An Icelandic company, with financing from a Canadian company, hopes to mine for gold all over Iceland. One elected official is nonetheless worried about the environmental impact this plan could have.
Kristín Ólafsdóttir is the CEO of Iceland Resources, a company that has marked nine locations around Iceland for exploration of possible gold deposits. One area in particular, Þormóðsdalur in Mosfellsbær, shows the most promise. In fact, Þormóðsdalur was the site of an actual gold mine, run by poet Einar Benediktsson from 1908 to 1925.

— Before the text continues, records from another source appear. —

-- ==== Sys2Proof/Laws/Ops.lean ====
section
/-! SUPPORT. One lemma for each shared operation that says all it can do, for the proofs to cite. -/

namespace Sys2Proof.Machine

/-! ## Emit -/

/-- `Emit` answers with one byte more, or with CapacityExceeded where the output is full. -/
theorem emit_cases (lim : Limits) (v : Byte) (io : Io) :
    (lim.outCap ≠ some io.out.length ∧ emit lim v io = .ok { io with out := io.out ++ [v] }) ∨
      (lim.outCap = some io.out.length ∧ emit lim v io = .error .capacityExceeded) := by
  by_cases h : lim.outCap = some io.out.length
  · exact .inr ⟨h, by simp [emit, Io.outLen, h]⟩
  · exact .inl ⟨h, by simp [emit, Io.outLen, h]⟩

/-- A sequence of `Emit` that succeeds appends its bytes and touches nothing else. -/
theorem emitAll_ok {lim : Limits} {vs : List Byte} {io io' : Io} (h : emitAll lim vs io = .ok io') :
    io' = { io with out := io.out ++ vs } := by
  induction vs generalizing io with
  | nil =>
    cases h
    simp
  | cons v vs ih =>
    simp only [emitAll] at h
    rcases emit_cases lim v io with ⟨-, he⟩ | ⟨-, he⟩
    · rw [he] at h
      rw [ih h]
      simp
    · rw [he] at h
      cases h

/-- A sequence of `Emit` fails only with CapacityExceeded. -/
theorem emitAll_error {lim : Limits} {vs : List Byte} {io : Io} {e : CodecError} (h : emitAll lim vs io = .error e) :
    e = .capacityExceeded := by
  induction vs generalizing io with
  | nil => cases h
  | cons v vs ih =>
    simp only [emitAll] at h
    rcases emit_cases lim v io with ⟨-, he⟩ | ⟨-, he⟩
    · rw [he] at h
      exact ih h
    · rw [he] at h
      cases h
      rfl

/-- Below a finite capacity, a sequence of `Emit` succeeds exactly when the bytes fit. -/
theorem emitAll_bounded {lim : Limits} {cap : Nat} (hc : lim.outCap = some cap) (vs : List Byte) (io : Io)
    (hio : io.out.length ≤ cap) :
    emitAll lim vs io =
      if io.out.length + vs.length ≤ cap then .ok { io with out := io.out ++ vs } else .error .capacityExceeded := by
  induction vs generalizing io with
  | nil => simp [emitAll, hio]
  | cons v vs ih =>
    simp only [emitAll, List.length_cons]
    rcases emit_cases lim v io with ⟨hne, he⟩ | ⟨heq, he⟩
    · have hlt : io.out.length < cap := by
        rcases Nat.lt_or_eq_of_le hio with h | h
        · exact h
        · exact absurd (by rw [hc, h]) hne
      rw [he]
      simp only
      rw [ih _ (by simpa using hlt)]
      simp only [List.length_append, List.length_singleton, List.append_assoc, List.singleton_append]
      congr 1
      exact propext ⟨fun h => by omega, fun h => by omega⟩
    · have hfull : io.out.length = cap := by
        rw [hc] at heq
        exact (Option.some.inj heq).symm
      rw [he, if_neg (by omega)]

/-- Without a capacity, a sequence of `Emit` always succeeds. -/
theorem emitAll_unbounded {lim : Limits} (hc : lim.outCap = none) (vs : List Byte) (io : Io) :
    emitAll lim vs io = .ok { io with out := io.out ++ vs } := by
  induction vs generalizing io with
  | nil => simp [emitAll]
  | cons v vs ih =>
    rcases emit_cases lim v io with ⟨-, he⟩ | ⟨h, -⟩
    · simp [emitAll, he, ih]
    · rw [hc] at h
      cases h

/-! ## Driving an engine -/

theorem drive_more {α : Type} {f : α → Turn α} {e e' : α} (fuel : Nat) (h : f e = .more e') :
    drive f (fuel + 1) e = drive f fuel e' := by
  simp [drive, h]

theorem drive_ok {α : Type} {f : α → Turn α} {e : α} {r : Result} (fuel : Nat) (h : f e = .ok r) :
    drive f (fuel + 1) e = .ok r := by
  simp [drive, h]

theorem drive_fail {α : Type} {f : α → Turn α} {e : α} {err : CodecError} (fuel : Nat) (h : f e = .fail err) :
    drive f (fuel + 1) e = .fail err := by
  simp [drive, h]

/-- What every engine step keeps, and what it gives at the end, holds of the whole drive. -/
theorem drive_induct {α : Type} {f : α → Turn α} {P : α → Prop} {Q : Turn α → Prop}
    (hmore : ∀ e e', P e → f e = .more e' → P e') (hleft : ∀ e, P e → Q (.more e))
    (hok : ∀ e r, P e → f e = .ok r → Q (.ok r)) (hfail : ∀ e err, P e → f e = .fail err → Q (.fail err))
    (fuel : Nat) (e : α) (he : P e) : Q (drive f fuel e) := by
  induction fuel generalizing e with
  | zero => exact hleft e he
  | succ fuel ih =>
    cases hf : f e with
    | more e' =>
      rw [drive_more fuel hf]
      exact ih e' (hmore e e' he hf)
    | ok r =>
      rw [drive_ok fuel hf]
      exact hok e r he hf
    | fail err =>
      rw [drive_fail fuel hf]
      exact hfail e err he hf

/-- With a measure that every step lowers, enough fuel finishes. -/
theorem drive_finishes {α : Type} {f : α → Turn α} {P : α → Prop} (m : α → Nat)
    (hkeep : ∀ e e', P e → f e = .more e' → P e' ∧ m e' < m e) (fuel : Nat) (e : α) (he : P e) (hm : m e < fuel) :
    ∀ e', drive f fuel e ≠ .more e' := by
  induction fuel generalizing e with
  | zero => omega
  | succ fuel ih =>
    cases hf : f e with
    | more e₁ =>
      obtain ⟨h₁, h₂⟩ := hkeep e e₁ he hf
      rw [drive_more fuel hf]
      exact ih e₁ h₁ (by omega)
    | ok r =>
      rw [drive_ok fuel hf]
      intro e' h
      cases h
    | fail err =>
      rw [drive_fail fuel hf]
      intro e' h
      cases h

/-! ## A command from acceptance to Finish -/

theorem issue_ready {c : Ctrl} {run : Limits → List Byte → Turn Engine} {s : State} (hr : s.inReset = false)
    (hb : s.status.busy = false) :
    issue c run s = .next ((s.accept c).perform run { alg := c.alg, dir := c.dir } s.inLen) := by
  simp [issue, hr, hb]

theorem perform_of_startError {run : Limits → List Byte → Turn Engine} {sel : OpSel} {n : Word} {s : State}
    {e : CodecError} (h : startError s.params sel n = some e) : s.perform run sel n = s.finishError e := by
  simp [State.perform, h]

theorem perform_of_startOk {run : Limits → List Byte → Turn Engine} {sel : OpSel} {n : Word} {s : State}
    (h : startError s.params sel n = none) :
    s.perform run sel n = (s.takeInput n.toNat).settle (run s.params.limits (s.inputBytes n.toNat)) := by
  simp [State.perform, h]

theorem settle_ok (r : Result) (s : State) : s.settle (.ok r) = s.finishOk r := rfl

theorem settle_fail (e : CodecError) (s : State) : s.settle (.fail e) = s.finishError e := rfl

theorem settle_more (e : Engine) (s : State) :
    s.settle (.more e) = { s with engine := e, outMem := Memory.ofBytes 0 e.out } := rfl

/-- The start checks pass for a supported selector and an input that fits (40_control.md R122). -/
theorem startError_none {p : Params} {sel : OpSel} {n : Word} :
    startError p sel n = none ↔ sel.command ≠ none ∧ n.toNat ≤ p.inCap := by
  unfold startError
  split
  · next h => simp [h]
  · next h =>
    split
    · next h' =>
      simp only [false_iff, not_and, Nat.not_le, reduceCtorEq]
      exact fun _ => h'
    · next h' => simp [h]; omega

@[simp] theorem inputBytes_length (s : State) (n : Nat) : (s.inputBytes n).length = n := by
  simp [State.inputBytes]

theorem inputBytes_getElem? (s : State) {n j : Nat} (h : j < n) :
    (s.inputBytes n)[j]? = some ((s.inMem.read j).getD (Config.engineByteDraw (s.engineDraws + j))) := by
  simp [State.inputBytes, h]

/-! ## The host port -/

/-- All an access can do: nothing while reset is asserted, no answer outside the block, AccessFault, a read, or a
write. -/
theorem access_cases (s : State) (a : Access) :
    (s.inReset = true ∧ s.access a = { s with response := .none }) ∨
      (s.inReset = false ∧ s.params.offset? a.addr = none ∧ s.access a = { s with response := .notSelected }) ∨
      ∃ off, s.inReset = false ∧ s.params.offset? a.addr = some off ∧
        ((targetAt s.params off a.width = none ∧ s.access a = { s with response := .accessFault }) ∨
          ∃ t, targetAt s.params off a.width = some t ∧
            ((∃ w p, a = .read w p ∧ s.access a = s.readTarget t) ∨
              ∃ p lanes, a = .write p lanes ∧ s.access a = s.writeTarget t lanes)) := by
  cases hr : s.inReset with
  | true => exact .inl ⟨rfl, by simp [State.access, hr]⟩
  | false =>
    cases ho : s.params.offset? a.addr with
    | none => exact .inr (.inl ⟨rfl, rfl, by simp [State.access, hr, ho]⟩)
    | some off =>
      refine .inr (.inr ⟨off, rfl, rfl, ?_⟩)
      cases ht : targetAt s.params off a.width with
      | none => exact .inl ⟨rfl, by simp [State.access, hr, ho, ht]⟩
      | some t =>
        refine .inr ⟨t, rfl, ?_⟩
        cases a with
        | read w p => exact .inl ⟨w, p, rfl, by simp [State.access, hr, ho, ht]⟩
        | write p lanes => exact .inr ⟨p, lanes, rfl, by simp [State.access, hr, ho, ht]⟩

/-- A read changes the bus answer and the count of draws, and nothing else. -/
theorem readTarget_frame (s : State) (t : Target) :
    ∃ resp k, s.readTarget t = { s with response := resp, hostDraws := k } := by
  unfold State.readTarget
  split
  · exact ⟨_, s.hostDraws, rfl⟩
  · exact ⟨_, _, rfl⟩

/-! ## Decode -/

/-- A word that decodes to a command has START set (30_encoding.md R90). -/
theorem decodeWord_ok_start {w : Word} {i : Instr} (h : decodeWord w = .ok i) : w.getLsbD 0 = true := by
  unfold decodeWord at h
  have hbit : ∀ m v : Word, w &&& m = v → m.getLsbD 0 = true → v.getLsbD 0 = true → w.getLsbD 0 = true := by
    intro m v hw hm hv
    have h0 : (w &&& m).getLsbD 0 = v.getLsbD 0 := by rw [hw]
    rw [BitVec.getLsbD_and, hm, hv, Bool.and_true] at h0
    exact h0
  split at h
  · next hw => exact hbit _ _ hw (by decide) (by decide)
  · split at h
    · next hw => exact hbit _ _ hw (by decide) (by decide)
    · split at h
      · next hw => exact hbit _ _ hw (by decide) (by decide)
      · split at h
        · next hw => exact hbit _ _ hw (by decide) (by decide)
        · split at h
          · next hw => exact hbit _ _ hw (by decide) (by decide)
          · cases h

end Sys2Proof.Machine
end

“We haven’t actually been able to figure out the size of the resource yet, that’s the reason we’re planning a drill programme, and trying to get it finalised through a planning permit through Mosfellsbær, in cooperation with them,” Kristín told us, adding that her company hopes to begin exploration this summer.
Cooperation from Mosfellsbær may be difficult, to say the least. Grapevine contacted Mosfellsbær town councilperson and Planning Committee vice chair Bjarki Bjarnason for his take on the idea. Bjarki told us that his committee has twice rejected the application for exploratory drilling in Þormóðsdalur as it was at odds with the general planning policy of Mosfellsbær.
“Town council confirmed this opinion on both occasions so it is not likely this permit will be granted,” he told us. “Personally, I am against gold exploration in Þormóðsdalur, both because it doesn’t fit with our planning policy, and also because of the environmental impact it brings with it.”
However, Mark Billings, the CEO of St-Georges Platinum and Base Metals Ltd., a Canadian company which owns a 60% stake in Iceland Resources, insists his company practices “eco-mining.” He also described the difficulties with local authorities as “par for the course,” adding that it reminded him of “negotiations St-Georges had on other projects with Canadian First Nation tribal councils.”
All this said, whether or not even gold exploration will take place this summer—especially given the absolute statements of Mosfellsbær’s vice chair of planning—still remains uncertain.